-- ==== Sys2Proof/Machine/Dispatch.lean ====
section
/-! DEFINITION. The meaning of each instruction: one arm per constructor. -/

namespace Sys2Proof.Machine

def exec (i : Instr) (s : State) : Host.Outcome State Fault Refusal :=
  match i with
  | .sendCommand index argHi argLo => Sys2Proof.Machine.execSendCommand index argHi argLo s
  | .cmd0 => Sys2Proof.Machine.execCmd0 s
  | .cmd1 => Sys2Proof.Machine.execCmd1 s
  | .cmd13 => Sys2Proof.Machine.execCmd13 s
  | .cmd17 addr => Sys2Proof.Machine.execCmd17 addr s
  | .cmd24 addr => Sys2Proof.Machine.execCmd24 addr s
  | .controlNoop ignored => Sys2Proof.Machine.execControlNoop ignored s
  | .initializeCard ignored => Sys2Proof.Machine.execInitializeCard ignored s
  | .readSector addr => Sys2Proof.Machine.execReadSector addr s
  | .writeSector addr => Sys2Proof.Machine.execWriteSector addr s
  | .controlQuerySectorCount ignored => Sys2Proof.Machine.execControlQuerySectorCount ignored s
  | .hostReqReserved5 ignored => Sys2Proof.Machine.execHostReqReserved5 ignored s
  | .hostReqReserved6 ignored => Sys2Proof.Machine.execHostReqReserved6 ignored s
  | .hostReqReserved7 ignored => Sys2Proof.Machine.execHostReqReserved7 ignored s
  | .readR1 => Sys2Proof.Machine.execReadR1 s
  | .readR2 => Sys2Proof.Machine.execReadR2 s
  | .idle => Sys2Proof.Machine.execIdle s
  | .dataStartToken => Sys2Proof.Machine.execDataStartToken s
  | .r1NoResponse => Sys2Proof.Machine.execR1NoResponse s
  | .r1Ready => Sys2Proof.Machine.execR1Ready s
  | .r1Initializing => Sys2Proof.Machine.execR1Initializing s
  | .r1EraseReset => Sys2Proof.Machine.execR1EraseReset s
  | .r1IllegalCommand => Sys2Proof.Machine.execR1IllegalCommand s
  | .r1CrcFailed => Sys2Proof.Machine.execR1CrcFailed s
  | .r1EraseSequenceError => Sys2Proof.Machine.execR1EraseSequenceError s
  | .r1AddressOutOfBounds => Sys2Proof.Machine.execR1AddressOutOfBounds s
  | .r1ArgumentOutOfBounds => Sys2Proof.Machine.execR1ArgumentOutOfBounds s
  | .r1Unknown raw => Sys2Proof.Machine.execR1Unknown raw s
  | .r2Ready => Sys2Proof.Machine.execR2Ready s
  | .r2Locked => Sys2Proof.Machine.execR2Locked s
  | .r2EraseSkipLockFailed => Sys2Proof.Machine.execR2EraseSkipLockFailed s
  | .r2GeneralError => Sys2Proof.Machine.execR2GeneralError s
  | .r2ControllerError => Sys2Proof.Machine.execR2ControllerError s
  | .r2EccFailure => Sys2Proof.Machine.execR2EccFailure s
  | .r2WriteProtectViolation => Sys2Proof.Machine.execR2WriteProtectViolation s
  | .r2InvalidEraseSelection => Sys2Proof.Machine.execR2InvalidEraseSelection s
  | .r2OutOfRange => Sys2Proof.Machine.execR2OutOfRange s
  | .r2DelegateR1 high low => Sys2Proof.Machine.execR2DelegateR1 high low s
  | .r2Unknown low => Sys2Proof.Machine.execR2Unknown low s
  | .resultOk info => Sys2Proof.Machine.execResultOk info s
  | .resultNoResponse info => Sys2Proof.Machine.execResultNoResponse info s
  | .resultUnexpectedResetResponse info => Sys2Proof.Machine.execResultUnexpectedResetResponse info s
  | .resultCardNotReady info => Sys2Proof.Machine.execResultCardNotReady info s
  | .resultStatusNotReady info => Sys2Proof.Machine.execResultStatusNotReady info s
  | .resultProtocolError info => Sys2Proof.Machine.execResultProtocolError info s
  | .resultFramingError info => Sys2Proof.Machine.execResultFramingError info s
  | .resultBusyTimeout info => Sys2Proof.Machine.execResultBusyTimeout info s
  | .rdblock => Sys2Proof.Machine.execRdblock s
  | .wrblock => Sys2Proof.Machine.execWrblock s
  | .diagR1Class label raw => Sys2Proof.Machine.execDiagR1Class label raw s
  | .diagR2Class label raw => Sys2Proof.Machine.execDiagR2Class label raw s
  | .classifyR1 b => Sys2Proof.Machine.execClassifyR1 b s
  | .classifyR2 w => Sys2Proof.Machine.execClassifyR2 w s

end Sys2Proof.Machine
end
◇ ◇ ◇ ◇
- **EXERCISE DESCRIPTION**
The exact lines of the material above starting at the one that contains "Sys2Proof.Machine.execCmd17 addr s" and ending at the one that contains "Sys2Proof.Machine.execHostReqReserved5 ignored s" are what to retype; leave out everything else.

- **TASK SOLUTION**
  | .cmd17 addr => Sys2Proof.Machine.execCmd17 addr s
  | .cmd24 addr => Sys2Proof.Machine.execCmd24 addr s
  | .controlNoop ignored => Sys2Proof.Machine.execControlNoop ignored s
  | .initializeCard ignored => Sys2Proof.Machine.execInitializeCard ignored s
  | .readSector addr => Sys2Proof.Machine.execReadSector addr s
  | .writeSector addr => Sys2Proof.Machine.execWriteSector addr s
  | .controlQuerySectorCount ignored => Sys2Proof.Machine.execControlQuerySectorCount ignored s
  | .hostReqReserved5 ignored => Sys2Proof.Machine.execHostReqReserved5 ignored s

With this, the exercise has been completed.